I finally called Kelly on Saturday, and finally came clean. She is disappointed, naturally, but took it like a champ, and we’re formulating a plan so she’s supported through every mile. Right now, the plan is that Adrienne Martini, who was already planning to be in Philly, will take on the first 13.1 with Kelly, and then Jo, whose foot is fully healed, will run the final 13.1 with Kelly. (Jo trained for 13.FUN, but hasn't gone the full race distance yet.)
Meanwhile, Kelly’s family was already planning to come to the race, and her 11-year-old daughter, Carly, is hopefully going to join me on a bike as we follow—and cheer for and razz on—Kelly on the course.
That said, I have two questions for this mother runner tribe:
1. To keep our bases covered, wondering: are you running the full marathon in Philly, and are you anticipating a 5:15ish finish? Similarly, if you're running the half and anticipating a 2:35 finish? Either one? Please email us at runmother [at] gmail [dot] com.
2. Do you live in Philly and happen to have bikes and helmets Carly and I could use? I am almost 6’4” and Carly is 4’5”, but we can be flexible on sizes (especially me).
Ideally, they’d be cruisers or something easy to pilot. I have poked around for bike rentals in Philly, but lining up a bike for early Sunday morning doesn’t look to be super easy. If you have a bike—or a rental recommendation (we’re staying downtown, near the starting line)—please email me at runmother [at] gmail [dot] com.
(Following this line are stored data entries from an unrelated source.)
-- ==== Sys2Proof/Machine/Matrix.lean ====
section
/-!
DEFINITION. Machine/Matrix.lean: accumulator tiles (R273, R274), the matrix instructions at their issue (R275 to R287), the
sequencer (R275, R280, R281), drains and checks (R287 to R290), and crews (R291).
-/

namespace Sys2Proof.Machine

/-! ### Tiles -/

def rotl32 (x : BitVec 32) (j : Nat) : BitVec 32 := x.rotateLeft j

/-- A row's value words. -/
def Tile.row (x : Tile) (r : Nat) : List (BitVec 32) := (List.range 32).map fun j => Store.get 0 x.vals (32 * r + j)

/-- CX and CR of a list of value words (R274). -/
def rowCx (vs : List (BitVec 32)) : BitVec 32 := vs.foldl (· ^^^ ·) 0
def rowCr (vs : List (BitVec 32)) : BitVec 32 := vs.zipIdx.foldl (fun a v => a ^^^ rotl32 v.1 v.2) 0

/-- Write an element's value: the checksums follow (R274). -/
def Tile.putValue (x : Tile) (r j : Nat) (v : BitVec 32) : Tile :=
  let d := Store.get 0 x.vals (32 * r + j) ^^^ v
  { x with vals := Store.set 0 x.vals (32 * r + j) v
           cx := Store.set 0 x.cx r (Store.get 0 x.cx r ^^^ d)
           cr := Store.set 0 x.cr r (Store.get 0 x.cr r ^^^ rotl32 d j) }

def Tile.count (x : Tile) (r j : Nat) : Nat := (Store.get 0 x.counts (32 * r + j)).toNat

/-- Add contributors: the count holds at 65,535 (R79). The parity bit is carried along, so that an error of the count is still found
(R273, R274, R439). -/
def Tile.addCount (x : Tile) (r j n : Nat) : Tile :=
  { x with counts := Store.set 0 x.counts (32 * r + j) (BitVec.ofNat 16 (min (x.count r j + n) 65535)) }

def Tile.poisonRow (x : Tile) (r : Nat) : Tile := { x with poison := x.poison ||| BitVec.ofNat 64 (2 ^ r) }

/-- A row as a fresh grant has it (R286, R288). -/
def Tile.clearRow (x : Tile) (r : Nat) : Tile :=
  let keep (k : Nat) : Bool := k / 32 != r
  { vals := x.vals.filter fun p => keep p.1, counts := x.counts.filter fun p => keep p.1
    badPar := x.badPar.filter keep, cx := Store.set 0 x.cx r 0, cr := Store.set 0 x.cr r 0
    poison := x.poison &&& ~~~(BitVec.ofNat 64 (2 ^ r)) }

/-- The place of the one set bit of a word. -/
def oneBit (x : BitVec 32) : Option Nat := (List.range 32).find? fun b => x == BitVec.ofNat 32 (2 ^ b)

/-- What a verification found in a row (R289). -/
structure Finding where
  code : Nat
  bit  : Nat
  col  : Nat
  deriving DecidableEq, Repr

/-- The checksums alone: the repaired tile and the finding. -/
def Tile.repair (x : Tile) (r : Nat) : Tile × Finding :=
  let vs := x.row r
  let cx' := rowCx vs
  let cr' := rowCr vs
  let dx := Store.get 0 x.cx r ^^^ cx'
  let dr := Store.get 0 x.cr r ^^^ cr'
  if dx = 0 ∧ dr = 0 then (x, ⟨0, 0, 0⟩)
  else match oneBit dx, oneBit dr with
    | some b, some c =>
      let j := (c + 32 - b) % 32
      let v := Store.get 0 x.vals (32 * r + j) ^^^ BitVec.ofNat 32 (2 ^ b)
      ({ x with vals := Store.set 0 x.vals (32 * r + j) v }, ⟨1, b, j⟩)
    | some _, none => if dr = 0 then ({ x with cx := Store.set 0 x.cx r cx' }, ⟨2, 0, 0⟩) else (x.poisonRow r, ⟨3, 0, 0⟩)
    | none, some _ => if dx = 0 then ({ x with cr := Store.set 0 x.cr r cr' }, ⟨2, 0, 0⟩) else (x.poisonRow r, ⟨3, 0, 0⟩)
    | none, none => (x.poisonRow r, ⟨3, 0, 0⟩)

/-- Verify and repair a row. -/
def Tile.checkRow (x : Tile) (r : Nat) : Tile × Finding :=
  let p := x.repair r
  if p.2.code ≠ 3 ∧ x.badPar.any fun k => k / 32 = r then (p.1.poisonRow r, ⟨4, 0, 0⟩) else p

/-- A finding in the reliability records of tile `i` (R289, R443 to R445). -/
def State.countFinding (s : State) (i : Nat) (f : Finding) : State :=
  if f.code = 0 then s
  else
    let repaired := f.code ≤ 2
    (s.noteError .quarter (i / 16) (if repaired then 4 else 5)).countErr (s.owner 4 i).tag.toNat
      (if repaired then eCorr else ePois) 1

/-! ### Operand formats (R276 to R279) -/

def matK (t : Nat) : Nat := if t = 2 ∨ t = 3 then 2 else if t = 0xD then 8 else 4
def matBits (t : Nat) : Nat := if t = 2 ∨ t = 3 then 16 else if t = 4 then 8 else blkBits t
def matFmt (t : Nat) (fmt : Word) : FFmt := if tyIsBlock t then blockFmt t fmt else fmtOf t fmt
/-- Bytes of B that one step reads, and bytes of one of its k-rows. -/
def matBytes (t : Nat) : Nat := if tyIsBlock t then matK t * LaneOp.recSize t else 128
def matRow (t : Nat) : Nat := matBytes t / matK t

/-- A element k of a row, from its register and its scale byte. -/
def matA (t : Nat) (fmt : Word) (a scale k : Nat) : FVal :=
  if tyIsBlock t then
    (if scale % 256 = 0xFE then .absent else if scale % 256 = 0xFF then .nan
     else ((matFmt t fmt).decode (elem a k (matBits t))).scaleBy ((scale % 256 : Nat) - 127))
  else (matFmt t fmt).decode (elem a k (matBits t))

/-- Element j of a k-row of B. -/
def matB (t : Nat) (fmt : Word) (row j : Nat) : FVal :=
  if tyIsBlock t then (recVal (matFmt t fmt) t row j).scaleBy ((row % 256 : Nat) - 127)
  else (matFmt t fmt).decode (elem row j (matBits t))

/-- One element's step: the present products, and the old value where it is present (R78), summed exactly and rounded once
(R82). -/
def matSum (old : BitVec 32) (ps : List FVal) : BitVec 32 :=
  match (if fmtF32.decode old.toNat = .absent then ps else fmtF32.decode old.toNat :: ps) with
  | [] => old
  | x :: xs => BitVec.ofNat 32 (fmtF32.ofVal .rne false (xs.foldl (FVal.add .rne) x)).code

/-- R281's step: `rows` are the rows that take part, with register and scale; `bs` the K k-rows of B. -/
def Tile.matStep (x : Tile) (t : Nat) (fmt : Word) (rows : List (Nat × Nat × Nat)) (bs : List Nat) : Tile :=
  rows.foldl (fun x r =>
    let as := bs.zipIdx.map fun b => (matA t fmt r.2.1 r.2.2 b.2, b.1)
    (List.range 32).foldl (fun x j =>
      let ps := as.filterMap fun p =>
        let b := matB t fmt p.2 j
        if p.1 = .absent ∨ b = .absent then none else some (p.1.mul b)
      if ps.isEmpty then x
      else (x.putValue r.1 j (matSum (Store.get 0 x.vals (32 * r.1 + j)) ps)).addCount r.1 j ps.length) x) x

/-! ### Commands -/

namespace MatCmd

def isLoop (c : MatCmd) : Bool := c.kind == .mmloop
def isStep (c : MatCmd) : Bool := c.kind == .mma || c.kind == .mmloop
/-- A drain to scratchpad (SP = 1). -/
def toSpad (c : MatCmd) : Bool := c.kind == .mmdrain && c.f.modF 5 1 == 1
def op' (c : MatCmd) : LaneOp := ⟨0xA, 0, c.f⟩
/-- The type that TYPE names, `.blkf` resolved (R66). -/
def ty (c : MatCmd) : Nat := LaneOp.blockTy c.f.t c.fmt
/-- COUNT, ASTR and BINC of the loop descriptor (R284). -/
def steps (c : MatCmd) : Nat := if c.isLoop then fld c.y.toNat 0 13 else if c.kind = .mma then 1 else 0
def astr (c : MatCmd) : Nat := fld c.y.toNat 20 4
def binc (c : MatCmd) : Int := sext (c.y.toNat / 2 ^ 32) 32
/-- The B address of a step. -/
def addrB (c : MatCmd) (n : Nat) : Nat := if c.isLoop then wrapTo (c.x.toNat + n * c.binc) 64 else c.x.toNat
/-- The tile number in the quarter. -/
def tileNo (c : MatCmd) : Nat := (if c.kind = .mmdrain then c.f.a else c.f.d).toNat % 16
/-- The rows drained or reported, with their lanes l(r) (R287). -/
def laneRows (c : MatCmd) : List (Nat × Nat) :=
  if c.f.modF 1 1 = 1 then ((List.range 32).map fun l => (l + 32, l)).filter fun x => c.rows.getLsbD x.2
  else ((List.range 64).map fun r => (r, r)).filter fun x => c.rows.getLsbD x.2
/-- RS, or N for 0: the distance of drained rows. -/
def rowStep (c : MatCmd) : Nat := let n := LaneOp.rowBytes c.ty; if c.f.immF 16 16 = 0 then n else c.f.immF 16 16
def rowAddr (c : MatCmd) (r : Nat) : Nat := (c.x.toNat + r * c.rowStep) % 2 ^ 64

end MatCmd

/-! ### Issue -/

/-- R285: what checks every range of a matrix command: cause and TRAPVAL. -/
def State.rangeFault (s : State) (t : Team) (align : Bool) (block : Option Nat) (addrs : List Nat) (n : Nat) :
    Option (Nat × Word) :=
  let own (a : Nat) : Option Nat := match sFlat t.core a with
    | none => none
    | some f => if f / 2 ^ 25 = t.core then some f else none
  let bytes := addrs.flatMap fun a => (List.range n).map fun i => a + i
  match (if align then addrs.find? (fun a => a % 128 ≠ 0) else none) with
  | some a => some (cAlign, BitVec.ofNat 64 a)
  | none => match block with
    | some a => some (cBlock, BitVec.ofNat 64 a)
    | none => match bytes.find? fun a => (own a).isNone with
      | some a => some (cTbProt, BitVec.ofNat 64 a)
      | none =>
        let bad (c : Nat) : Option Nat := (bytes.filter fun a =>
          (own a).any fun f => s.bankCause t.pstat.tag t.pstat.world (bankOf f) == some c).min?
        match bad cOwner with
        | some a => some (cOwner, BitVec.ofNat 64 a)
        | none => (bad cWorld).map fun a => (cWorld, BitVec.ofNat 64 a)

/-- The range checks of a command. -/
def State.commandFault (s : State) (t : Team) (c : MatCmd) : Option (Nat × Word) :=
  if c.isStep then
    let blk := tyIsBlock c.ty
    let addrs := (List.range c.steps).map c.addrB
    let block := if blk && c.isLoop && decide (2 ≤ c.steps) && c.binc % (LaneOp.recSize c.ty : Int) != 0
      then some (c.addrB 1) else none
    s.rangeFault t (!blk) block addrs (matBytes c.ty)
  else if c.toSpad then s.rangeFault t false none (c.laneRows.map fun x => c.rowAddr x.1) (LaneOp.rowBytes c.ty)
  else none

/-- The lanes whose A and scale registers the steps take: those of the rows, and all of lanes 0 to 63 for a latch (R280). -/
def MatCmd.readLanes (c : MatCmd) (lanes : Nat) : List Nat :=
  (List.range (min 64 lanes)).filter fun l => c.f.reuse == 1#1 || c.rows.getLsbD l

/-- Elements of the A and scale registers that the steps will read (R293), in a team of `n` lanes; none when the command will
find its operand in the latch (R280, R295). -/
def MatCmd.readKeys (c : MatCmd) (n : Nat) (hit : Bool) : List Nat :=
  if !c.isStep || hit then []
  else
    let lanes := c.readLanes n
    let win := if c.isLoop then LaneOp.awin c.y else 1
    let regs := (List.range win).map (c.f.a.toNat + ·)
      ++ (if tyIsBlock c.ty then (List.range win).map (c.f.b.toNat + ·) else [])
    regs.flatMap fun r => lanes.map (vKey r)

/-- The latch names what an `mma` wants: register, scale register and resolved type (R66, R280). -/
def Latch.serves (l : Latch) (c : MatCmd) : Bool :=
  l.valid && l.a == c.f.a && l.b == c.f.b && l.ty == BitVec.ofNat 4 c.ty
As for me, I feel mentally better baring my boot. I wish I could say the same for my physical self, but I haven't felt any real progress, healing-wise, so far. So I'm staying in the boot until at least Thanksgiving when I'll reevaluate. I've got a new pair of orthotics being crafted—they've been key for Jo feeling better—and I hope to be able to put in a few miles again by the time the calendar turns to 2015.
I've got no time to dwell, though. I've got bikes to track down, signs to make, and good vibes to send to Kelly as she heads into taper madness. You've still got this, KP—and I'm still with you every step of the way, friend.
Let's show Kelly we've got her back: please give her tips for taper madness at bay—and please chime in if you can help us in Philly. Thanks so much.